Screenshot of the matching criteria

Screen Shot 2016-04-12 at 8.57.02 AM.png

Screenshot of access time tracking

Screen Shot 2016-04-12 at 8.57.56 AM.png

InsightIQ Reporting - how much data can we archive?

 

InsightIQ will give us a set of tools to estimate the amount of data we will push to a cloud provider using SmartPools file matching.  Again, access time tracking is off by default which also means we will not get any information regarding access time and data sizes from InsightIQ by default.  The default reports will show file counts by physical and logical sizes which won't help other than to show the histogram of all data on the cluster.

 

File counts by physical size

Screen Shot 2016-04-12 at 8.58.46 AM.png

File counts by logical size

Screen Shot 2016-04-12 at 8.58.52 AM.png

 

InsightIQ will show the datasets by modify time by default which allows us to estimate the file count and sizes of the data by modify time.  Modify time is probably not your best rule for CloudPools for reasons discussed above but is the best you will get with the default OneFS settings.  The screenshot below shows my histogram with my simulator, I could break this down further by adjusting the "breakout by" options for logical or physical size.

 

File counts by last modified

Screen Shot 2016-04-12 at 8.58.58 AM.png

 

Mitrend - how much data can we archive using access time?

 

So how do you size a CloudPools configuration using access time with the default OneFS setting of access time tracking disabled?  You could turn on access time tracking (discussed later) or you could use the Mitrend Scanner.  This scanner is  great visualization tool of file data and requires no changes on the Isilon cluster.  Just download the tool to a Windows VM and scan the shares on the Isilon for a detailed analysis including access time data estimates.  Better yet, use the scanner to scan the entire cluster by mapping to the "ifs" share or a hidden Windows admin share (ifs$) which makes things very easy when running the scanner as a domain administrator.

 

Download the executable from the Mitrend site (Mitrend.com), rename the executable per the instructions, and run the "file analysis" scanner.
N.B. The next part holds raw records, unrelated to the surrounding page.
/-- One light stage of the row-wise segment or the epilogue on a whole tile (R228, R232, R234, R235). -/
def runStage (c : Fin 192) (p : ChainProg) (mode : ChainMode) (t i : Nat) (r : ChainRun) : ChainRun :=
  let e := stageAt p.stages i
  let mapRows := fun (f : Nat → List Nat → List Nat) => { r with rows := r.rows.zipIdx.map fun x => f x.2 x.1 }
  match e.kind with
  | 4 =>
    match p.mask with
    | some k =>
      let code := k.codeList.getD t 0
      if bits code 15 14 ≠ 2 then mapRows fun _ xs => xs.map fun x => ofmtRound e.ofmt (dec32 x)
      else mapRows fun m xs =>
        let b := readNat r.s (devAt c (k.bmbase + bits code 13 0 * k.bmstride) + 8 * m) 8
        xs.zipIdx.map fun x => if bit b x.2 then ofmtRound e.ofmt (dec32 x.1) else f32NegInf
    | none => r
  | 5 =>
    let fn := bits e.ctrl 2 0
    if bit e.ctrl 4 then
      mapRows fun _ xs =>
        let h := xs.length / 2
        (List.range h).map fun j => ofmtRound e.ofmt (exMul (actFn fn (xs.getD j 0)) (xs.getD (j + h) 0))
    else mapRows fun m xs => xs.map fun x =>
      ofmtRound e.ofmt (dec32 (if bit e.ctrl 3 then exp2Sub x (r.mx.getD m f32NegInf) else actFn fn x))
  | 6 =>
    let mx := r.rows.zipIdx.map fun x => rowMaxOf (r.mx.getD x.2 f32NegInf) x.1
    let cr := mx.zipIdx.map fun x => corrOf (r.mx.getD x.2 f32NegInf) x.1
    { mapRows (fun _ xs => xs.map fun x => ofmtRound e.ofmt (dec32 x)) with mx := mx, cr := cr }
  | 7 => { mapRows (fun _ xs => xs.map fun x => ofmtRound e.ofmt (dec32 x)) with ps := r.rows.map rowSumOf }
  | 8 =>
    let x := getCore r.s c
    let (d, col, q) := quantTarget p mode t i
    let (s, ys) := quantRows r.s c q (quantRm x q) { d with rows := chM p } col ⟨e.addr1, e.addr2⟩ false
      (r.rows.map fun xs => xs.map fun v => (dec32 v, 0))
    { r with s := s, rows := ys.map fun y => y.groups.flatMap fun g => g.elems.map fun el => ofmtRound 0 el.y }
  | 9 => r
  | 10 => r
  | _ => mapRows fun m xs => xs.zipIdx.map fun x => linStage e x.1 (srcVal r.s c e r.sm m (colIndex p t i x.2))

/-! ### Heavy operations -/

/-- One row of heavy operation 1's A operand after the prologue, in PFMT (R232, R233). -/
def prologueRow (s : State) (c : Fin 192) (p : ChainProg) (a : TileDesc) (m : Nat) : OpRow :=
  let es := (segStages p 0).map (stageAt p.stages)
  let k := a.cols
  let deq := match es with | e :: _ => e.kind == kDequant | [] => false
  let vals := (rowElems s c a m 0 k).zipIdx.map fun x =>
    let v := elemDecode a.fmt x.1
    let v := if deq && a.gsz ≠ 0 then
        (let sc := rowScale s c a m (x.2 / gszLen a.gsz)
         if sc = 0xFF then .nan false false 0 else fScale ((sc : Int) - 127) v) else v
    let x0 := match es with
      | e :: _ => if deq then ofmtRound e.ofmt v else ofmtRound 0 v
      | [] => ofmtRound 0 v
    (if deq then es.drop 1 else es).foldl (fun y e => linStage e y (srcVal s c e [] m x.2)) x0
  opRowOf p.pfmt 0 (vals.map fun v => (cvtTo p.pfmt .rne true false (dec32 v)).code) (vals.map fun _ => 127)

/-- The operand tiles of a run: B through a wide-weight block, A, B and B2 rebound in a continuation (R207, R209). -/
def rebindTile (mode : ChainMode) (t : TileDesc) : TileDesc :=
  match mode.rebind with
  | some (old, new) => if t = old then new else t
  | none => t

def runA1 (p : ChainProg) (mode : ChainMode) : TileDesc := rebindTile mode p.a1

def runB1 (p : ChainProg) (mode : ChainMode) (t : Nat) : TileDesc :=
  match (if mode.wide then p.blocks[0]? else none) with
  | some b => b1At p b.tile b.wstride t
  | none => b1At p (rebindTile mode p.b1) p.b1stride t

def runB2 (p : ChainProg) (mode : ChainMode) (t : Nat) : TileDesc :=
  let st := match m2Idx p with | some j => sext 32 (stageAt p.stages j).addr1 | none => 0
  match (if mode.wide then p.blocks[1]? else none) with
  | some b => b2At p b.tile b.wstride t
  | none => b2At p (rebindTile mode ((b2Tile p).getD p.b1)) st t

/-- Heavy operation 1 of iteration `t` (R225). -/
def runH1 (s : State) (c : Fin 192) (p : ChainProg) (mode : ChainMode) (t : Nat) : State :=
  let a := runA1 p mode
  let b := runB1 p mode t
  let x := runMma (getCore s c)
    { shape := p.shape, asel := p.asel, keep := p.accKeep, drain := true
      fa := if p.npro > 0 then p.pfmt else a.fmt, fb := b.fmt, k := p.a1.cols
      a := (List.range (chM p)).map fun m => if p.npro > 0 then prologueRow s c p a m else tileOpRow s c a p.a1.cols m
      b := (List.range b.rows).map fun n => tileOpRow s c b p.a1.cols n }
  countInvalid (putCore s c x) c (mtCount s c a a.cols + mtCount s c b a.cols)

/-- The FP32 readout of heavy operation 1's rows (R160, R232). -/
def readH1 (s : State) (c : Fin 192) (p : ChainProg) (n : Nat) : List (List Nat) :=
  let x := getCore s c
  (List.range (chM p)).map fun m => (List.range n).map fun j =>
    let q := rowPlace p.shape p.asel m
    (totToF32 .rne (accGet x q.1 q.2 j)).1

/-- The rescale step of MATMUL2: each row's totals, in the columns that B2's rows give each array, times its correction (R138,
R235). -/
def rescale (x : CoreSt) (arrays : List (Nat × Nat)) (cr : List Nat) : CoreSt :=
  cr.zipIdx.foldl (fun x cm =>
    if cm.1 = f32One then x
    else arrays.foldl (fun x an => let a := an.1; (List.range an.2).foldl (fun x j =>
      accSet x a cm.2 j (totRound ((fMulVals (totDecode (accGet x a cm.2 j)) (dec32 cm.1)).getD (.nan false false 0)))) x) x) x

/-- MATMUL2's two instructions with `k` reduction elements: ZERO acts in the issue step, before the rescale step (R128, R226). -/
def runM2 (s : State) (c : Fin 192) (p : ChainProg) (mode : ChainMode) (t k : Nat) (keep drain : Bool) (cr : List Nat) : State :=
  match m2Idx p, lastRowQuant p with
  | some j, some qi =>
    let a2 := bits (stageAt p.stages j).ctrl 1 0
    let (a, _, _) := quantTarget p mode t qi
    let b := runB2 p mode t
    let arrays := if b.rows > 64 then [a2, a2 + 1] else [a2]
    let ar := (List.range (chM p)).map fun m => tileOpRow s c a k m
    let x := if keep then getCore s c else arrays.foldl accZero (getCore s c)
    let x := rescale x (arrays.zipIdx.map fun ai => (ai.1, min 64 (b.rows - 64 * ai.2))) cr
    let x := arrays.zipIdx.foldl (fun x ai =>
      runMma x { shape := 0, asel := ai.1, keep := true, drain := drain, fa := a.fmt, fb := b.fmt, k := k, a := ar
                 b := (List.range (min 64 (b.rows - 64 * ai.2))).map fun n => tileOpRow s c b k (64 * ai.2 + n) }) x
    countInvalid (putCore s c x) c (mtCount s c { a with rows := chM p } k + mtCount s c b k)
  | _, _ => s

/-- MATMUL2's readout: columns 0 to 63 from array ASEL2, the others from the next (R228). -/
def readM2 (s : State) (c : Fin 192) (p : ChainProg) : List (List Nat) :=
  let x := getCore s c
  match m2Idx p, b2Tile p with
  | some j, some b =>
    let a2 := bits (stageAt p.stages j).ctrl 1 0
    (List.range (chM p)).map fun m => (List.range b.rows).map fun n => (totToF32 .rne (accGet x (a2 + n / 64) m (n % 64))).1
  | _, _ => []
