/-- The state with the prompt appended and its tokens logged, before any block is shared. -/
def logPrompt (s : State) (g : BitVec 256) (f : BitVec 1024) (ctx : Nat) (r r' : CtxRec) (toks : List Nat) : State :=
  setCtx (writeLog s g f ctx (r.len + r.pend) toks) ctx (some r')

/-- What SEQ_PREFILL answers before it changes anything, and the nodes its blocks hit (R364, R380, R384). -/
def preparePrefill (s : State) (g : BitVec 256) (f : BitVec 1024) (c : CmdRec) : Nat × List Nat :=
  let ctx := hCtx c.hdr
  let toks := pfToks c.params
  match getCtx s ctx with
  | none => (stBadParam, [])
  | some r => match appended g r toks.length c.acceptedAt c.id with
    | none => (stBadParam, [])
    | some r' =>
      if !admits s g f ctx r' then (stNoResource, [])
      else if logLost s g f ctx (r.len + r.pend) toks.length then (stPoisoned, [])
      else
        let ns := if r'.len = 0 then prefixHits (logPrompt s g f ctx r r' toks) g f ctx r.sgrp r'.pend else []
        if r.frames + hitFrames s g ctx ns.length > r.pquota then (stNoResource, []) else (stOk, ns)

/-- Appends the prompt and shares the first `hits` of its blocks. -/
def commitPrefill (s : State) (g : BitVec 256) (f : BitVec 1024) (c : CmdRec) (ns : List Nat) : State :=
  let ctx := hCtx c.hdr
  let toks := pfToks c.params
  match getCtx s ctx with
  | none => s
  | some r => match appended g r toks.length c.acceptedAt c.id with
    | none => s
    | some r' => takeHits (logPrompt s g f ctx r r' toks) g f ctx r.sgrp ns

/-- The effect of SEQ_PREFILL on one sequence engine. -/
def prefillCtx (s : State) (c : CmdRec) (g : BitVec 256) (f : BitVec 1024) : Nat × State :=
  let x := preparePrefill s g f c
  if x.1 = stOk then (stOk, commitPrefill s g f c x.2) else (x.1, s)

/-! ### SEQ_DRAFT (R385) -/

def drCount (ps : List (BitVec 512)) : Nat := bits (paramNat ps) 7 0
def drNode (ps : List (BitVec 512)) (i : Nat) : BitVec 128 := BitVec.ofNat 128 (bits (paramNat ps) (512 + 128 * i + 127) (512 + 128 * i))

/-- Step 7 of SEQ_DRAFT. -/
def checkSeqDraft (ps : List (BitVec 512)) : List Nat :=
  chk (1 ≤ drCount ps && drCount ps ≤ 64) 512 ++ rsvBad (paramNat ps) [(511, 8)] ++ chk (tailZero ps (64 + 16 * drCount ps)) 0xFFFF
    ++ (List.range (min (drCount ps) 64)).flatMap fun i => chk (bits (drNode ps i).toNat 87 64 = 0) (1024 + 128 * i + 64)

/-- Whether a node's fields suit its place and the context's VMODE. -/
def draftNodeOk (vmode i : Nat) (x : BitVec 128) : Bool :=
  let parent := if vmode = 2 then (if i = 0 then dnParent x = 0xFF else dnParent x = i - 1) else dnParent x = 0xFF || dnParent x < i
  let q := match fDecode fmt32 (dnQ x) with | .fin sg m _ => !sg && m ≠ 0 | _ => false
  let u := match fDecode fmt32 (dnU x) with
    | .fin sg m e => !sg && (m = 0 || magCmp m e 1 0 == .lt)
    | _ => false
  parent && (if vmode = 2 then q && u else dnQ x = 0 && dnU x = 0)

/-- Allocates the sprout frames of a context (R385). Whether it could be done, and the state reached. -/
def allocSprouts (s : State) (g : BitVec 256) (ctx : Nat) : Bool × State :=
  (List.range (gLayers g)).foldl (fun (o : Bool × State) l =>
    if !o.1 then o
    else match allocFrame o.2 g ctx with
      | (none, s) => (false, s)
      | (some f, s) => (true, charge (writePte s g ctx l none (mkPte 2 false (frVer (getFrame s g f)) 0 f)) ctx 1)) (true, s)

/-- The effect of SEQ_DRAFT. -/
def draftCtx (s : State) (c : CmdRec) (g : BitVec 256) : Nat × State :=
  let ctx := hCtx c.hdr
  let n := drCount c.params
  let nodes := (List.range n).map (drNode c.params)
  match getCtx s ctx with
  | none => (stBadParam, s)
  | some r =>
    if r.state ≠ csDecode || n > r.drmax || n = 0 || !(nodes.zipIdx.all fun x => draftNodeOk r.vmode x.2 x.1) then (stBadParam, s)
    else if r.frames + gLayers g > r.pquota then (stNoResource, s)
    else match allocSprouts s g ctx with
      | (false, t) => (stNoResource, keepRetired s t g)
      | (true, s) => (stOk, updCtx s ctx fun r => { r with state := csSpec, dnodes := n, draft := nodes, verified := false })

/-- SEQ_DRAFT (R385). -/
def execSeqDraft (id : Nat) (s : State) : Res :=
  seqCtxCmd id 0x0506 s (fun _ => []) fun s c g _ => outcome (draftCtx s c g)

/-! ### SEQ_COMMIT and SEQ_RETRACT (R388 to R390) -/

def cmNext (ps : List (BitVec 512)) : Nat := bits (paramNat ps) 31 0
def cmCount (ps : List (BitVec 512)) : Nat := bits (paramNat ps) 39 32
def cmPath (ps : List (BitVec 512)) : List Nat :=
  (List.range (cmCount ps)).map fun i => bits (paramNat ps) (512 + 8 * i + 7) (512 + 8 * i)

/-- Step 7 of SEQ_COMMIT. -/
def checkSeqCommit (ps : List (BitVec 512)) : List Nat :=
  chk (1 ≤ cmCount ps && cmCount ps ≤ 64) (512 + 32) ++ rsvBad (paramNat ps) [(511, 40)] ++ chk (tailZero ps (64 + cmCount ps)) 0xFFFF

/-- Step 7 of SEQ_RETRACT. -/
def checkSeqRetract (ps : List (BitVec 512)) : List Nat := rsvBad (paramNat ps) [(511, 32)]

/-- The path that a commit or a retract carries. -/
def cmdPath (c : CmdRec) : List Nat := if hOpcode c.hdr = 0x0507 then cmPath c.params else []

/-- Whether the context's state allows the command (R357). -/
def commitState (c : CmdRec) (r : CtxRec) : Bool :=
  r.state = csSpec && (hOpcode c.hdr ≠ 0x0507 || r.verified && r.vmode = 0)

/-- What SEQ_COMMIT or SEQ_RETRACT answers before it changes anything. -/
def prepareCommit (s : State) (g : BitVec 256) (c : CmdRec) : Nat :=
  match getCtx s (hCtx c.hdr) with
  | none => stBadParam
  | some r => if commitState c r then commitCheck s g (hCtx c.hdr) r (cmdPath c) else stBadParam

/-- The effect of SEQ_COMMIT or SEQ_RETRACT on one sequence engine. -/
def commitCtx (s : State) (c : CmdRec) (g : BitVec 256) (f : BitVec 1024) : Nat × State :=
  let st := prepareCommit s g c
  if st ≠ stOk then (st, s) else commitPath s g f (hCtx c.hdr) (cmdPath c) (cmNext c.params)

/-! ### Suspend, resume, evict, destroy (R357, R393) -/

/-- SEQ_DESTROY: every frame released, the record cleared. -/
def destroyCtx (s : State) (ctx : Nat) (g : BitVec 256) : Nat × State :=
  match getCtx s ctx with
  | none => (stBadParam, s)
  | some _ =>
    let s := releasePages (retractDraft s g ctx) g ctx 0
    (stOk, setCtx s ctx none)

/-- SEQ_DESTROY (R357). -/
def execSeqDestroy (id : Nat) (s : State) : Res :=
  seqCtxCmd id 0x0503 s (fun _ => []) fun s c g _ => outcome (destroyCtx s (hCtx c.hdr) g)
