/-- A plan of the lead arrives: it waits for its turn, and runs when that has come (R358, R372). -/
def receivePlan (s : State) (lead dst : Nat) (ws : List Nat) : State :=
  match s.seq.cfg with
  | some f =>
    if isLead s f || cLead f ≠ lead then s
    else servePlan (setSeq s { s.seq with planned := some (lead, dst, ws) })
  | none => s

/-- PLAN_RECEIVE (R372): a plan of the lead arrives at a follower. -/
def execPlanReceive (lead dst : Nat) (plan : List Nat) (s : State) : Res := .next (receivePlan s lead dst plan)

/-- A follower announces itself (R372). -/
def addFollower (s : State) (fuid : Nat) : State :=
  if s.seq.setFloors.any fun x => x.1 = fuid then s
  else setSeq s { s.seq with setFloors := s.seq.setFloors ++ [(fuid, none)] }

/-- A follower's report of its step (R372). -/
def followerReport (s : State) (fuid stepNo st detail floor : Nat) : State :=
  let s := setSeq s { s.seq with setFloors := s.seq.setFloors.map fun x => if x.1 = fuid then (fuid, some floor) else x }
  match s.seq.step with
  | none => s
  | some r =>
    if r.stepNo ≠ stepNo then s
    else
      let fl := r.followers.map fun x => if x.1 = fuid then (fuid, some (detail * 256 + st)) else x
      let s := setSeq s { s.seq with step := some { r with followers := fl } }
      match r.ended with
      | some e => closeStep s e.1 e.2
      | none => s

/-! ### Staging (R339, R341) -/

/-- Slots of a cluster's staging area that hold nothing. -/
def freeSlots (s : State) (g : BitVec 256) (k : Fin 24) : List Nat :=
  (List.range (gStg g)).filter fun i => !((s.clusters[k]).staging.any fun d => d.slot = i)

/-- Copies a page into a slot of a cluster's staging area and records it. -/
def stagePage (s : State) (g : BitVec 256) (k : Fin 24) (slot frame version : Nat) : State :=
  let s := writeBytes s (stageSlot g k slot) (readBytes s (frameAt g frame) (pageSize g))
  { s with clusters := s.clusters.set k { s.clusters[k] with
      staging := ⟨slot, frame, version⟩ :: (s.clusters[k]).staging.filter fun d => d.slot ≠ slot } }

/-- Whether a page of an entry may be staged: VALID, not POISONED, and full below LEN or shared (R339). -/
def stageable (s : State) (x c p : Nat) : Bool :=
  let len := match getCtx s c with | some r => r.len | none => 0
  pteState x = 1 && !ptePoisoned x && (pteShared x || 64 * (p + 1) ≤ len)

end Sys2Proof.Machine
end

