-- ==== Sys2Proof/Machine/Accept.lean ====
section
/-! DEFINITION. Acceptance of commands: header form, rights and authorisation blocks, targets, epochs, states, deadlines,
parameters and member vectors, and the paths they arrive on (14_command_interface.md R455 to R475, R490 to R504;
17_security_and_leasing.md R590 to R599; 01_architecture.md R16 to R20, R38, R39; 20 R694; 18 R644). -/

namespace Sys2Proof.Machine

/-! ### Header form (R468 to R470) -/

/-- The opcodes of R490. -/
def opcodes : List Nat :=
  [0x0101, 0x0102, 0x0103, 0x0104, 0x0105, 0x0106, 0x0110, 0x0111, 0x0120, 0x0201, 0x0202, 0x0301, 0x0302, 0x0303, 0x0304,
    0x0305, 0x0401, 0x0402, 0x0501, 0x0502, 0x0503, 0x0504, 0x0505, 0x0506, 0x0507, 0x0508, 0x0509, 0x050A, 0x050B, 0x050C,
    0x0601, 0x0602, 0x0603, 0x0701, 0x0702, 0x0703, 0x0704, 0x0705, 0x0801, 0x0802]

/-- Whether PMODE allows PLEN. -/
def plenOk (h : BitVec 512) : Bool :=
  match hPmode h with
  | 0 => hPlen h = 0
  | 1 => 1 ≤ hPlen h && hPlen h ≤ 64
  | _ => 1 ≤ hPlen h

/-- Whether PMODE allows PPTR; a device address counts only on the device that fetches. -/
def pptrOk (h : BitVec 512) (fetches : Bool) : Bool :=
  match hPmode h with
  | 0 => hPptr h = 0
  | 1 => hPptr h = 0
  | 2 => hPptr h % 64 = 0
  | _ => hPptr h % 64 = 0 && (!fetches || inLeaseHbm (hPptr h) (64 * hPlen h) || inDieTenant (hPptr h) (64 * hPlen h))

/-- Step 1 of R475: the bad fields of a header; `seqOk` says whether SEQNO is the one due (R473). -/
def headerBad (h : BitVec 512) (seqOk fetches : Bool) : List Nat :=
  chk seqOk 320 ++ chk (opcodes.contains (hOpcode h)) 496 ++ chk (bits (hFlags h) 15 6 = 0) 486
    ++ chk (bits h.toNat 357 352 = 0) 352 ++ chk (bits h.toNat 63 0 = 0) 0 ++ chk (plenOk h) 240 ++ chk (pptrOk h fetches) 160
    ++ chk (hMvbuf h % 64 = 0) 96

/-! ### Parameter layouts (R490 to R503) -/

/-- Opcodes whose parameters have count fields, or state their own length. -/
def countOpcode (op : Nat) : Bool :=
  op = 0x0106 || op = 0x0401 || op = 0x0402 || op = 0x0504 || op = 0x0506 || op = 0x0507 || op = 0x0601 || op = 0x0801

/-- Blocks that an opcode's own parameters take, its count fields read from them (R591). A firmware image states its own length, in
a format that the manual does not give (DESIGN CHOICE, log entry 129). -/
def layoutLen (op plen : Nat) (ps : List (BitVec 512)) : Nat :=
  let p := paramBlock ps 0
  match op with
  | 0x0104 => 0
  | 0x0106 => Config.imageBlocks p
  | 0x0201 => 2
  | 0x0301 => max 1 (min plen 64)
  | 0x0302 => max 1 (min plen 16)
  | 0x0401 => 1 + ceilDiv (bits p 447 432) 64
  | 0x0402 => 1 + 2 * bits p 511 499
  | 0x0501 => 3
  | 0x0502 => 2
  | 0x0503 => 0
  | 0x0504 => 1 + ceilDiv (4 * bits p 31 0) 64
  | 0x0506 => 1 + ceilDiv (16 * bits p 7 0) 64
  | 0x0507 => 1 + ceilDiv (bits p 39 32) 64
  | 0x0509 => 0
  | 0x050A => 0
  | 0x050B => 0
  | 0x0601 => 1 + ceilDiv (4 * rtCount ps) 64
  | 0x0801 => 1 + ceilDiv (8 * bits p 489 481) 64
  | 0x0802 => 0
  | _ => 1

/-- Step 7 of LEASE_OPEN (R600, R601). -/
def checkLeaseOpen (s : State) (ps : List (BitVec 512)) : List Nat :=
  let p := paramNat ps
  chk (leaseProfile ps ≤ 2 && s.limits.nextProfok.toNat.testBit (leaseProfile ps)) (512 + 1022)
    ++ chk (!(leaseMirror ps && !idMirror s)) (512 + 1021)
    ++ chk (1 ≤ leaseInjrate ps && leaseInjrate ps ≤ 3200) (512 + 1009) ++ chk (bits p 1008 768 = 0) (512 + 768)
    ++ chk (onP384 (bits p 767 384) (bits p 383 0)) 512

/-- The units of a target that this device holds. -/
def targetUnits (s : State) (t : Member) : List PUnit :=
  match t with
  | .unit u => [u]
  | .group g => expansionUnits s g
  | .remote _ => []

/-- The members of other devices that a target reaches. -/
def targetRemotes (s : State) (t : Member) : List Nat :=
  match t with
  | .group g => (expansion s g).filterMap fun m => match m with | .remote x => some x | _ => none
  | _ => []

/-- Step 7 of R475: the opcode's own checks on parameters without an authorisation block. -/
def paramBad (s : State) (op : Nat) (role : Role) (t : Member) (ps : List (BitVec 512)) : List Nat :=
  let us := targetUnits s t
  match op with
  | 0x0101 => checkSetLimits s ps
  | 0x0102 => checkSetProfile s ps
  | 0x0103 => checkOutOfService ps
  | 0x0105 => checkSetIdentity s ps
  | 0x0106 => checkFirmware s ps
  | 0x0110 => checkQueueRecord (paramNat ps)
  | 0x0111 => checkQpDelete s role ps
  | 0x0120 => checkMemTest ps
  | 0x0201 => checkLeaseOpen s ps
  | 0x0202 => checkLeaseClose ps
  | 0x0301 => checkMemMap s ps
  | 0x0302 => us.flatMap fun u => match u with | .engine c _ => checkDmaCopy c ps | _ => []
  | 0x0303 => checkFlag op t ps
  | 0x0304 => checkFlag op t ps
  | 0x0305 => checkFlag op t ps
  | 0x0401 => checkLaunch ps
  | 0x0402 => checkGraph s ps
  | 0x0501 => checkSeqConfig ps
  | 0x0502 => checkSeqCreate ps
  | 0x0504 => checkSeqPrefill ps
  | 0x0505 => checkSeqStep s ps
  | 0x0506 => checkSeqDraft ps
  | 0x0507 => checkSeqCommit ps
  | 0x0508 => checkSeqRetract ps
  | 0x050C => checkPrefixPublish ps
  | 0x0601 => checkRouteSet s ps
  | 0x0602 => checkCollective s ps
  | 0x0603 => checkPortCtl ps
  | 0x0701 => checkTelemRead ps (match t with | .group _ => true | _ => false) us (targetRemotes s t)
  | 0x0702 => us.flatMap fun u => checkDumpCollect s u ps
  | 0x0703 => checkStopGlobal ps
  | 0x0704 => checkTraceCtl ps
  | 0x0705 => checkAuditRead ps
  | 0x0801 => checkGroupDefine s ps
  | 0x0802 => (match t with | .group g => checkGroupDissolve s g | _ => [])
  | _ => []

/-! ### Authorisation blocks (R591, R592) -/

/-- What an authorisation block gives: the role and its AUTHSEQ, or the reason it is refused for (R597). -/
inductive Auth where
  | none
  | role (r : Role) (seq : Nat)
  | bad (reason : Nat)
  deriving DecidableEq, Repr

/-- The header as it is signed: SEQNO, TAG, TIMEOUT, PPTR, MVBUF and MVCAP zero (R592). -/
def signedHdr (h : BitVec 512) : Nat :=
  let x := h.toNat
  bits x 511 480 * 2 ^ 480 + bits x 447 352 * 2 ^ 352 + bits x 319 240 * 2 ^ 240 + bits x 63 0

/-- The digest an authorisation block signs. -/
def authDigest (b : Nat) (h : BitVec 512) (ps : List (BitVec 512)) : BitVec 384 :=
  Config.sha384 (leBytes 64 (bits b 2047 1536) ++ leBytes 64 (signedHdr h) ++ paramBytes ps)

/-- Reads an authorisation block, given as one number of 2,048 bits. -/
def readAuth (s : State) (b : Nat) (h : BitVec 512) (ps : List (BitVec 512)) : Auth :=
  let role := bits b 2047 2044
  let seq := bits b 2031 1968
  let d := authDigest b h ps
  let inst := installerKeyOk s
  let sig := BitVec.ofNat 768 (bits b 1535 768)
  let cosig := BitVec.ofNat 768 (bits b 767 0)
  let cosign := bit b 2043
  if bits b 1967 1840 ≠ s.sec.serial.toNat then .bad 4
  else if role = 1 then
    if !(inst && Config.ecdsaOk s.sec.instKey d sig) then .bad 4
    else if seq ≤ s.sec.authInst then .bad 5
    else .role .installer seq
  else if role = 2 then
    if !Config.ecdsaOk Config.makerKey d sig then .bad 4
    else if seq ≤ s.sec.authMaker then .bad 5
    else if !(cosign && inst && Config.ecdsaOk s.sec.instKey d cosig) then .bad 6
    else .role .maker seq
  else .bad 4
Then use the wizard to add the UNC path to the 'ifs' admin share (if possible) and run the scanner until it completes.  Use the wizard to automatically upload the results by adding your contact information.  The scanner is very fast and can scan millions of files in a multithreaded fashion.  You will receive an email when the results are complete and get an excel configuration spreadsheet and a powerpoint presentation with the results.

 

Mitrend download

Screen Shot 2016-04-12 at 9.01.17 AM.png

Mitrend scanner - file analysis

Screen Shot 2016-04-12 at 9.02.48 AM.png

Mitrend scanner - add a UNC path

Screen Shot 2016-04-12 at 9.03.08 AM.png

Mitrend scanner - example of the cluster IFS share

Screen Shot 2016-04-12 at 9.04.28 AM.png

Mitrend scanner - completed

Screen Shot 2016-04-12 at 9.05.12 AM.png

 

Mitrend Results

 

The powerpoint you receive from Mitrend will include some statistics already available in InsightIQ reports but will also give you the access time results without the need to turn on access time tracking on the cluster.  This saves time if you are reluctant to turn on access time tracking or have to wait for change controls or a change window.  The screenshots below are from my virtual Isilon installation so are small but give a good general idea of what to look for.  We can see there is a decent amount of data that has not been accessed in > two years (~1.5GB) which would be the perfect candidate for CloudPools.  There is also some data that hasn't been accessed in 1 - 2 years that would also work well tiered off the cluster.  The pie chart shows ~28% of the total data falls into this > 1 year access pattern.

 

This is the best starting point for CloudPools sizing.  Pull the Mitrend report and provide this data to IT management and the application owners showing access patterns and a realistic capacity estimate for tiering off the Isilon to a cloud provider.  Modify times and estimates are also included in the Mitrend output so explain to the customer how modify time may not be a great idea unless possibly combined with another rule, say access time and modify time or any other combination the application team thinks could make sense.

 

Mitrend results histogram of access time

Screen Shot 2016-04-12 at 9.36.27 AM.png

Mitrend results pie chart of access time

Screen Shot 2016-04-12 at 9.36.37 AM.png

 

Access time tracking

 

Why is access time tracking disabled by default?  Is it ok to enable?  See the KB link below to get the official view on this feature and the procedure to enable.  Basically you can negatively impact cluster performance if you set access time tracking with too much precision.  In other words, setting this to update every hour is going to overwhelm cluster resource but setting this value to one day is a better practice.  In our CloudPools example, we wouldn't want something as granular as an hour since we simply want to find old data that hasn't been accessed in a long time.

 

OneFS: How to enable access time tracking (atime)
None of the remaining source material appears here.